Professional Narrative

I received my Ph.D. at Berkeley under Prof. Eugene Wong in 1980, working on database design and translation within the Ingres Relational Database project. I had the good fortune to have also worked one summer with the System-R Relational Database Group at IBM's San Jose Research Laboratory, so I was located in the center of the relational database design and implementation universe.

I spent one year working at BBN, working with the legendary Dave Walden and John McQuillan (inventors of the original Internet routing algorithms), and at Computer Corporation of America in Cambridge, MA, a leading database research center at that time. In 1981, I moved to the University of Wisconsin-Madison, where I shifted my interests into VLSI and CAD, in particular, database support for VLSI CAD environments. An opportunity presented itself to return to Berkeley in 1983, which I accepted gladly, selling my snow tires. Since that time, my research and teaching interests have focused on a series of projects spanning the design, engineering, and implementation of a variety of advanced computing systems spanning hardware and software.
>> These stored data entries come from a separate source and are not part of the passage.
/-! ### modBoot -/

@[simp] theorem State.modBoot_mod (s : State) (f : Boot → Boot) : (s.modBoot f).mod = s.mod := rfl
@[simp] theorem State.modBoot_cores (s : State) (f : Boot → Boot) : (s.modBoot f).cores = s.cores := rfl
@[simp] theorem State.modBoot_clusters (s : State) (f : Boot → Boot) : (s.modBoot f).clusters = s.clusters := rfl
@[simp] theorem State.modBoot_dies (s : State) (f : Boot → Boot) : (s.modBoot f).dies = s.dies := rfl
@[simp] theorem State.modBoot_mgates (s : State) (f : Boot → Boot) : (s.modBoot f).mgates = s.mgates := rfl
@[simp] theorem State.modBoot_hbmKeys (s : State) (f : Boot → Boot) : (s.modBoot f).hbmKeys = s.hbmKeys := rfl
@[simp] theorem State.modBoot_fabricKeys (s : State) (f : Boot → Boot) : (s.modBoot f).fabricKeys = s.fabricKeys := rfl
@[simp] theorem State.modBoot_ports (s : State) (f : Boot → Boot) : (s.modBoot f).ports = s.ports := rfl
@[simp] theorem State.modBoot_masks (s : State) (f : Boot → Boot) : (s.modBoot f).masks = s.masks := rfl
@[simp] theorem State.modBoot_holds (s : State) (f : Boot → Boot) : (s.modBoot f).holds = s.holds := rfl
@[simp] theorem State.modBoot_combine (s : State) (f : Boot → Boot) : (s.modBoot f).combine = s.combine := rfl
@[simp] theorem State.modBoot_lost (s : State) (f : Boot → Boot) : (s.modBoot f).lost = s.lost := rfl
@[simp] theorem State.modBoot_heard (s : State) (f : Boot → Boot) : (s.modBoot f).heard = s.heard := rfl
@[simp] theorem State.modBoot_groups (s : State) (f : Boot → Boot) : (s.modBoot f).groups = s.groups := rfl
@[simp] theorem State.modBoot_members (s : State) (f : Boot → Boot) : (s.modBoot f).members = s.members := rfl
@[simp] theorem State.modBoot_hostFns (s : State) (f : Boot → Boot) : (s.modBoot f).hostFns = s.hostFns := rfl
@[simp] theorem State.modBoot_fw (s : State) (f : Boot → Boot) : (s.modBoot f).fw = s.fw := rfl
@[simp] theorem State.modBoot_boot (s : State) (f : Boot → Boot) : (s.modBoot f).boot = f s.boot := rfl
@[simp] theorem State.modBoot_mem (s : State) (f : Boot → Boot) : (s.modBoot f).mem = s.mem := rfl
@[simp] theorem State.modBoot_lineValid (s : State) (f : Boot → Boot) : (s.modBoot f).lineValid = s.lineValid := rfl
@[simp] theorem State.modBoot_badWords (s : State) (f : Boot → Boot) : (s.modBoot f).badWords = s.badWords := rfl
@[simp] theorem State.modBoot_lineKeys (s : State) (f : Boot → Boot) : (s.modBoot f).lineKeys = s.lineKeys := rfl
@[simp] theorem State.modBoot_frameKeys (s : State) (f : Boot → Boot) : (s.modBoot f).frameKeys = s.frameKeys := rfl
@[simp] theorem State.modBoot_net (s : State) (f : Boot → Boot) : (s.modBoot f).net = s.net := rfl
@[simp] theorem State.modBoot_waves (s : State) (f : Boot → Boot) : (s.modBoot f).waves = s.waves := rfl
@[simp] theorem State.modBoot_nextWave (s : State) (f : Boot → Boot) : (s.modBoot f).nextWave = s.nextWave := rfl
@[simp] theorem State.modBoot_out (s : State) (f : Boot → Boot) : (s.modBoot f).out = s.out := rfl
@[simp] theorem State.modBoot_agenda (s : State) (f : Boot → Boot) : (s.modBoot f).agenda = s.agenda := rfl
@[simp] theorem State.modBoot_cur (s : State) (f : Boot → Boot) : (s.modBoot f).cur = s.cur := rfl
@[simp] theorem State.modBoot_freeCtr (s : State) (f : Boot → Boot) : (s.modBoot f).freeCtr = s.freeCtr := rfl
@[simp] theorem State.modBoot_nextSerial (s : State) (f : Boot → Boot) : (s.modBoot f).nextSerial = s.nextSerial := rfl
Research Projects at Berkeley

Other Career Highlights

In 1992, I received the Distinguished Teaching Award of the Berkeley Academic Senate.

In 1996, I was elected a Fellow of the ACM and a Fellow of the IEEE. In that year, I became the first Computer Scientist to be the Chair of the Department of Electrical Engineering and Computer Science and was appointed the inagural holder of the United Microelectronics Corporation Distinguished Professorship. I was Department Chair from 1996 to 1999.
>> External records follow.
-- ==== Sys2Proof/Tests/Slice0.lean ====
section
/-! SUPPORT. Tests: what the encodings refuse, a word of every form, single steps with results taken from the manual or worked
out by hand, and for the statements states that meet their hypotheses. -/

namespace Sys2Proof.Tests

open Sys2Proof Sys2Proof.Machine

/-! ### Well-formed and ill-formed terms -/

/-- Terms that the checks refuse, one for each: reach of an immediate, of an offset with and without a PFX.R, orderings,
register numbers, reserved values, and numbers of ports, dies and functions that do not exist. -/
theorem test_ill_formed : (([.addi 9 (2 ^ 44), .br (2 ^ 49), .brp 1 (2 ^ 44), .ldD 9 10 (2 ^ 39) .relaxed, .ldD 9 10 (2 ^ 29) (.acquire .mo),
    .ldB 9 10 0 (.release .cl), .stB 9 10 0 (.acquire .cl), .ldx .d 9 10 11 (2 ^ 29) .relaxed, .stx .d 9 10 11 0 (.acquire .di),
    .aadd 9 10 11 (2 ^ 29) .relaxed, .send 9 10 none (.acquire .pd), .rst 0 9 10 11 (.acqRel .mo), .rld 0 9 10 11 (.release .mo),
    .dld 3 9 (2 ^ 29), .dldBase 3 9 (2 ^ 19) 10, .selfq 0 9 10, .brk 0x3C, .hhn 0x3C 9 10, .crd 9 0x15, .crd 9 0x13, .cwr 0x00 9, .cwr 0x10 9,
    .lidSample 16 0 900, .dvfsChangeDone 16, .dieCounterSelect 20 0 1, .portDown 24, .laneRetire 0 9 ⟨100, 20⟩, .suspect 1024, .vfEnable 65,
    .fstatClear ⟨65, true⟩ 0] : List Instr).all fun i => !i.wf) = true := by decide

/-- Their neighbours that the checks take. -/
theorem test_well_formed : (([.addi 9 (2 ^ 44 - 1), .br (2 ^ 49 - 1), .brp 1 (-(2 ^ 44)), .ldD 9 10 (2 ^ 39 - 1) .relaxed,
    .ldD 9 10 (2 ^ 29 - 1) (.acquire .mo), .stB 9 10 0 (.release .cl), .ldx .d 9 10 11 (-(2 ^ 29)) .relaxed, .aadd 9 10 0 (2 ^ 39 - 1) .relaxed,
    .dldBase 3 9 (2 ^ 19 - 1) 10, .selfq 6 9 10, .brk 0x3B, .hhn 0x3B 9 10, .crd 9 0x14, .cwr 0x0D 9, .lidSample 15 7 900, .dieCounterSelect 19 15 1,
    .portDown 23, .laneRetire 0 8 ⟨100, 20⟩, .vfEnable 64] : List Instr).all Instr.wf) = true := by decide

/-! ### Decoding: a word of every form, from the operation table's encodings, and the manual's own words -/

/-- Words decode to the instructions that stand beside them. -/
def decodes (l : List (List Half × Instr)) : Bool := l.all fun x => decide (decode x.1 = .instr x.2 x.1.length)

theorem test_decode_scalar_1 : decodes [([0x0532], .add 9#5 18#5 0#5 .w64),
    ([0x0932], .sub 9#5 18#5 0#5 .w64),
    ([0x0D32], .and 9#5 18#5 0#5 .w64),
    ([0x1132], .or 9#5 18#5 0#5 .w64),
    ([0x1532], .xor 9#5 18#5 0#5 .w64),
    ([0x1932], .shl 9#5 18#5 0#5 .w64),
    ([0x1D32], .shr 9#5 18#5 0#5 .w64),
    ([0x2132], .sra 9#5 18#5 0#5 .w64),
    ([0x2532], .mul 9#5 18#5 0#5 .w64),
    ([0x2932], .mulh 9#5 18#5 0#5 .w64),
    ([0x2D32], .mulhu 9#5 18#5 0#5 .w64),
    ([0x3132], .div 9#5 18#5 0#5 .w64)] = true := by decide

theorem test_decode_scalar_2 : decodes [([0x3532], .divu 9#5 18#5 0#5 .w64),
    ([0x3932], .rem 9#5 18#5 0#5 .w64),
    ([0x3D32], .remu 9#5 18#5 0#5 .w64),
    ([0x4137], .addi 9#5 (-9#64)),
    ([0x4537], .andi 9#5 23#64),
    ([0x4937], .shli 9#5 23#64),
    ([0x4D37], .shri 9#5 23#64),
    ([0x5137], .srai 9#5 23#64),
    ([0x5537], .li 9#5 (-9#64)),
    ([0xE137], .ori 9#5 23#64),
    ([0xE537], .xori 9#5 23#64),
    ([0x5972], .cmp .ne 3#3 18#5 0#5)] = true := by decide

theorem test_decode_scalar_3 : decodes [([0x5D72], .cmpu .geu 3#3 18#5 0#5),
    ([0x6132], .sel 9#5 18#5 0#3),
    ([0x6565], .plog .or 3#3 5#3 0#3),
    ([0x6932], .extu 9#5 18#5 0#6 0#6),
    ([0x6D32], .exts 9#5 18#5 0#6 0#6),
    ([0x7132], .ins 9#5 18#5 0#6 0#6),
    ([0x7532], .clz 9#5 18#5 .w64),
    ([0x7932], .ctz 9#5 18#5 .w64),
    ([0x7D32], .popc 9#5 18#5 .w64),
    ([0x8132], .ldB 9#5 18#5 0#64 .relaxed),
    ([0x8532], .ldH 9#5 18#5 0#64 .relaxed),
    ([0x8932], .ldW 9#5 18#5 0#64 .relaxed)] = true := by decide

theorem test_decode_memory : decodes [([0x8D32], .ldD 9#5 18#5 0#64 .relaxed),
    ([0x9132], .stB 9#5 18#5 0#64 .relaxed),
    ([0x9532], .stH 9#5 18#5 0#64 .relaxed),
    ([0x9932], .stW 9#5 18#5 0#64 .relaxed),
    ([0x9D32], .stD 9#5 18#5 0#64 .relaxed),
    ([0xF4ED, 0x8932], .ldx .w 9#5 18#5 7#5 0#64 (.acquire .mo)),
    ([0xF4F5, 0x9932], .stx .w 9#5 18#5 7#5 0#64 (.release .mo)),
    ([0xA132], .aadd 9#5 18#5 0#5 0#64 .relaxed),
    ([0xA532], .aswp 9#5 18#5 0#5 0#64 .relaxed),
    ([0xA932], .acas 9#5 18#5 0#5 0#64 .relaxed),
    ([0xAEA5], .br (-347#64)),
    ([0xB2A5], .call (-347#64))] = true := by decide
NEWSWEEK Magazine, 21 April 1997, listed me among the 100 Americans for the Next Century. To quote Newsweek, "This is not a list of the great and powerful, or the beautiful and celebritous. Our object has been to take a snapshot of the future, framing some of the personalities whose creativity or talent or brains or leadership will make a difference in the years ahead." Page 34, "This Berkeley prof got Clinton and Gore on the Web. In 2000 his name may pop up on Gore's transition list" (it didn't!).

Our work in the 1980s on RAID has received alot of recognition recently, including an ACM SIGMOD "Test of Time" Paper in 1998 and the IEEE Johnson Information Storage Award in 1999. My educational efforts have also been recognized, with the ASEE Terman Award and the ACM Karlstrom Award in 1999. I was elected to the National Academy of Engineering in 2000.